Алёше было очень жаль эту не известную ему Машу, которую била мать. Хотя, вот, Пашку Гунина тоже мать лупцевала до полусмерти, за что её лишили родительских прав, а его отправили в приют, а он всё равно скучал по ней, говорил, что, хоть и била, а всё-таки мать, лучше бы с ней остался.

О своей маме Алёша думал постоянно. Часто он сидел на своей кровати, стоящей у окна, обхватив руками колени, и смотрел в окно, представляя, как мама, наконец, приедет за ним и увезёт отсюда насовсем… Ведь никто доподлинно не знал, что случилось с нею в ту страшную ночь. Тело её не нашли. А, значит, – являлась безумная надежда, – она могла спастись? Может быть жива?!

В тот вечер, когда Анфису разлучили с Арсеном, малышня никак не могла уснуть, потрясённая происшествием. Няня Шура осторожно вошла в палату, привычно села на стул. Маленькая старушка в больших очках, под которыми скрывались ласковые, в лучиках морщин, глаза, с седыми, собранными в пучок волосами и тихим, мягким голосом – Алёше она чем-то напоминала бабушку.

– Не спите? – негромко спросила няня.

Лица её не было видно, так как сидела она спиной к окну, за которым светила луна, но Алёша точно знал, что на лице её – тихая, чуть грустноватая, чуть усталая улыбка.

Все сразу сели в кроватях, словно по звонку, ожидая, что старая няня что-то расскажет.

– Ложитесь, ложитесь, а то попадёт нам!

– Тётя Шура, как Анфиса?

– Куда увезли Арсена?

– Анфисе лучше. Она сейчас спит… А Арсена увезли в другое место.

– Зачем?!

– Так начальство решило…

– Но Арсен любит Анфису, а она его! – зашумели наперебой дети, ещё не зная толком значения произносимого слова, знакомого им из сказок и телевизора.

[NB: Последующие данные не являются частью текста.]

-- ==== Sys2Proof/Word.lean ====
section
/-! DEFINITION. The word types of the Chorus DSP engine (R11, R12, R13). -/

namespace Sys2Proof

/-- One byte of the byte layout R55 gives for the word addressed memories. -/
abbrev Byte := BitVec 8

/-- A 32-bit word: a control register (R21) or a command word (R71). Also the type `u32` of R12. -/
abbrev Word := BitVec 32

/-- The number format `F` of R13: the bit pattern of an IEEE 754 binary32 value, sign in bit 31, exponent in
bits 30:23, fraction in bits 22:0 (R55). -/
abbrev F := BitVec 32

end Sys2Proof
end

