-- ==== Sys2Proof/Machine/Operands.lean ====
section
/-! DEFINITION. Operand assembly (R72, R73): what a command reads from `ARG0` and `ARG1`, and what a parameter id names. -/

namespace Sys2Proof.Machine

/-- `ARG0` as an unsigned integer (formats A). -/
def u32Arg0 (s : State) : Nat := s.arg0.toNat

/-- `ARG1` as an unsigned integer (formats A and P2). -/
def u32Arg1 (s : State) : Nat := s.arg1.toNat

/-- `ARG0` as a binary32 bit pattern (formats P1 and P2); every pattern is accepted. -/
def fArg0 (s : State) : F := s.arg0

/-- What a parameter id names (R26, R75). -/
inductive Param where
  | ramped (r : RampId)
  | toggle (t : TogId)
  | unknown
  deriving DecidableEq, Repr

/-- The parameter ids of R26. -/
def paramOf (pid : Nat) : Param :=
  match pid with
  | 0 => .ramped .mix
  | 1 => .ramped .rate
  | 2 => .ramped .depth
  | 3 => .toggle .feedback
  | 4 => .toggle .delay
  | _ => .unknown

end Sys2Proof.Machine
end

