-- ==== Sys2Proof/Safety.lean ====
section
/-! DEFINITION. The terms claims about runs use: the invariants the spec states over the state, and what a safe step is. -/

namespace Sys2Proof.Machine

/-- A value of `[0,1]`, not NaN (R27, R30). -/
def In01 (v : F) : Prop := Num.fle Num.zero v = true ∧ Num.fle v Num.one = true

/-- Of magnitude at most 1, not NaN and not infinite. -/
def AtMost1 (v : F) : Prop := Num.mag v ≤ Num.mag Num.one

/-- The invariant of R27: `ui`, `goal` in `[0,1]`, `slope` finite of magnitude at most 1. -/
structure Ramper.Ok (r : Ramper) : Prop where
  ui : In01 r.ui
  goal : In01 r.goal
  slope : AtMost1 r.slope

/-- The invariant of R29 and R30 on a phase: `0 <= PHASE < TWO_PI`, compared in F. -/
def PhaseOk (p : F) : Prop := Num.fle Num.zero p = true ∧ Num.flt p Config.twoPi = true

/-- The invariant of R29 and R30 on a channel of instance `p` at host rate `fs`: the position lies in the buffer, the phase in `[0, 2π)`, and
the delay bank is canonical and holds no word beyond `BUF_SIZE` (R52). -/
structure Channel.Ok (p : HwParams) (fs : Nat) (ch : Channel) : Prop where
  wpos : ch.wpos < bufSize p fs
  phase : PhaseOk ch.phase
  wf : Memory.wf ch.dly
  bank : ∀ cell ∈ ch.dly, cell.1 < 4 * bufSize p fs

/-- The configuration latches hold what INIT accepts, and there is one record per channel (R25, R29). -/
structure State.Configured (s : State) : Prop where
  channels : 1 ≤ s.nch ∧ s.nch ≤ s.params.maxCh
  rate : LegalRate s.fsHost
  records : s.chans.length = s.nch

/-- What R24 and R110 say of a running block: a frame is left, and the block lies inside the host buffers. -/
structure State.Running (s : State) : Prop where
  left : s.blkF.toNat < s.blkCount.toNat
  inside : s.blkOff.toNat + s.blkCount.toNat ≤ s.params.hostBufLen

/-- What the records of races hold (R61, log 13): nothing outside a running block, and while one runs, one place in the log per
pending read. -/
structure State.RacesOk (s : State) : Prop where
  dropped : s.lifecycle ≠ .busy → s.inRace = [] ∧ s.outRace = [] ∧ s.outPending = []
  logged : ∀ e ∈ s.outPending, e.1 < s.hostLog.length
  distinct : s.outPending.Pairwise fun e f => e.1 < f.1

/-- The invariants of R24, R25, R27, R28, R29, R30, the canonical form of the memories, the records of races, and that the
parameters make an instance (R6, R7). -/
structure State.Inv (s : State) : Prop where
  mix : s.rampMix.Ok
  rate : s.rampRate.Ok
  depth : s.rampDepth.Ok
  feedback : In01 s.togFeedback
  delay : In01 s.togDelay
  configured : s.lifecycle ≠ .uninit → s.Configured
  channel : ∀ ch ∈ s.chans, Channel.Ok s.params s.fsHost ch
  running : s.lifecycle = .busy → s.Running
  inWf : Memory.wf s.inMem
  outWf : Memory.wf s.outMem
  races : s.RacesOk
  legal : Legal s.params

/-- All channels have one write position and one phase (R35). -/
def State.Uniform (s : State) : Prop :=
  ∀ ch ∈ s.chans, ∀ ch' ∈ s.chans, ch.wpos = ch'.wpos ∧ ch.phase = ch'.phase

/-- The step relation of the engine, with what R34 calls its parameters as arguments: with step parameters `p` and the host's
accesses `ops` still to come, the engine can go from `e` to `e'`. The rest of the machine's state is no argument. -/
def EngineStep (p : StepParams) (ops : List HostOp) (e e' : Engine) : Prop :=
  ∃ s t : State, s.toEngine = e ∧ s.toStepParams = p ∧ s.hostQ = ops ∧ step s = .next t ∧ t.toEngine = e'

/-- The host accesses the spec gives a result for in state `s`: aligned ones (R56), and audio words that exist (R53). -/
def HostOp.Legal (s : State) : HostOp → Prop
  | .writeReg _ _ => True
  | .readReg _ => True
  | .writeBus addr width _ => width = 4 ∧ addr % 4 = 0
  | .readBus addr width => width = 4 ∧ addr % 4 = 0
  | .writeIn c i _ => c < hostChannels s ∧ i < s.params.hostBufLen
  | .readOut c i => c < hostChannels s ∧ i < s.params.hostBufLen
  | .wait => True
  | .hardReset => True

/-- The host's next access, if there is one, is legal. -/
def State.NextLegal (s : State) : Prop := ∀ op rest, s.hostQ = op :: rest → op.Legal s

/-- A safe step: it answers a next state. -/
def Safe (o : Host.Outcome State Fault Refusal) : Prop := ∃ t, o = .next t

/-- `rem` steps of a ramper with no other operation on it (R107). -/
def stepRamperTimes : Nat → Ramper → Ramper
  | 0, r => r
  | n + 1, r => stepRamperTimes n (stepRamper r)

end Sys2Proof.Machine
end

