/-- R153: for an unknown id SETP and RAMP change nothing but `LAST`, GETP sets `RESULT` to `+0.0`, and no error is recorded. -/
def Obligations.UnknownIdsDoNothing : Prop :=
  ∀ (s : State) (pid : Nat), s.lifecycle ≠ .uninit → 5 ≤ pid → pid < 256 →
    exec (.setp pid) s = .next { s with last := .none } ∧
    exec (.ramp pid) s = .next { s with last := .none } ∧
    exec (.getp pid) s = .next { s with result := 0x00000000#32, last := .none }

/-- R17: CLAMP01 gives a value of `[0,1]` for every bit pattern, keeps the values of `[0,1]` bit for bit, sends NaN and whatever is
below 0 to `+0.0` and whatever is above 1 to `1.0`. -/
def Obligations.ClampGivesUnitInterval : Prop :=
  ∀ a : F, In01 (Num.clamp01 a) ∧ (In01 a → Num.clamp01 a = a) ∧ (Num.isNaN a = true → Num.clamp01 a = 0x00000000#32) ∧
    (Num.flt a Sys2Proof.Num.zero = true → Num.clamp01 a = 0x00000000#32) ∧
    (Num.flt Num.one a = true → Num.clamp01 a = 0x3F800000#32)

/-! ## Rampers -/

/-- R105: while a ramp is active, or when the goal already is the UI value, the dezipper check changes nothing; otherwise it
starts a ramp to the UI value. -/
def Obligations.DezipperWaitsForTheRunningRamp : Prop :=
  ∀ (bits : Word) (r : Ramper) (d : Word),
    (r.rem ≠ 0#32 → dezipperCheck bits r d = r) ∧
    (Num.feq r.goal r.ui = true → dezipperCheck bits r d = r) ∧
    (r.rem = 0#32 → Num.feq r.goal r.ui = false → dezipperCheck bits r d = startRamp bits r r.ui d)

/-- R104: `startRamp` on a ramper that meets R27 sets all four fields as the rule says; a duration of 0 jumps. -/
def Obligations.StartRampSetsAllFields : Prop :=
  ∀ (bits : Word) (r : Ramper) (v : F) (d : Word), r.Ok → In01 v →
    startRamp bits r v d =
      if d = 0#32 then { ui := v, goal := v, slope := 0x00000000#32, rem := 0#32 }
      else { ui := v, goal := v, slope := Num.fdiv (Num.fsub (cur r) v) (Num.ofNat d.toNat), rem := d }

/-- R27 and R101: every ramper operation keeps `ui` and `goal` in `[0,1]` and `slope` of magnitude at most 1, and the current
value is in `[0,1]`. -/
def Obligations.RamperOperationsKeepItsInvariant : Prop :=
  ∀ (bits : Word) (r : Ramper) (v : F) (d : Word), r.Ok → In01 v →
    In01 (cur r) ∧ (setUIValue r v).Ok ∧ (stepRamper r).Ok ∧ (startRamp bits r v d).Ok ∧ (dezipperCheck bits r d).Ok

/-- R107: the k-th value after a ramp of `d` samples starts is the rounded point of the line for `k < d`, and exactly the goal
from call number `d` on; `rem` counts down and stops at 0 (R103). -/
def Obligations.RampReachesItsGoalExactly : Prop :=
  ∀ (bits : Word) (r : Ramper) (v : F) (d : Word), d ≠ 0#32 → ∀ k : Nat,
    (k < d.toNat →
      (stepRamperTimes k (startRamp bits r v d)).rem.toNat = d.toNat - k ∧
      cur (stepRamperTimes k (startRamp bits r v d)) =
        Num.clamp01 (Num.fadd (Num.fmul (startRamp bits r v d).slope (Num.ofNat (d.toNat - k))) v)) ∧
    (d.toNat ≤ k →
      (stepRamperTimes k (startRamp bits r v d)).rem = 0#32 ∧ cur (stepRamperTimes k (startRamp bits r v d)) = v)

/-! ## The frame step -/

/-- R111 and R113: a frame step adds 1 to `BLK_F`, sets `STATE` to `READY` after the last frame, and takes one sample off each
running ramp. -/
def Obligations.FrameStepAdvancesTheBlock : Prop :=
  ∀ s t : State, frameStep s = .next t →
    t.blkF = s.blkF + 1#32 ∧
    t.lifecycle = (if s.blkF + 1#32 = s.blkCount then .ready else .busy) ∧
    t.rampMix = { s.rampMix with rem := if s.rampMix.rem = 0#32 then 0#32 else s.rampMix.rem - 1#32 } ∧
    t.rampRate = { s.rampRate with rem := if s.rampRate.rem = 0#32 then 0#32 else s.rampRate.rem - 1#32 } ∧
    t.rampDepth = { s.rampDepth with rem := if s.rampDepth.rem = 0#32 then 0#32 else s.rampDepth.rem - 1#32 }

– Тише! Тише! – прошептала няня Шура. – Не переживайте. Если они на самом деле любят друг друга, то они встретятся, когда выйдут отсюда во взрослую жизнь. Уже и недолго осталось. А пока они могут писать друг другу.

Она говорила напевно, покачиваясь, словно баюкая.

Алёше было нестерпимо жаль Анфису. Несколько дней спустя, он увидел её в парке. Невысокая, хрупкая, она шла по тропинке как-то растерянно, теребя в руке платок, словно потеряла что-то и не может найти. Алёша сорвал несколько цветов и протянул их ей:

– Это тебе!

На глазах Анфисы навернулись слёзы. Она погладила его по голове, нагнулась:

– Спасибо, Лёшечка, – чмокнула в щёку и убежала.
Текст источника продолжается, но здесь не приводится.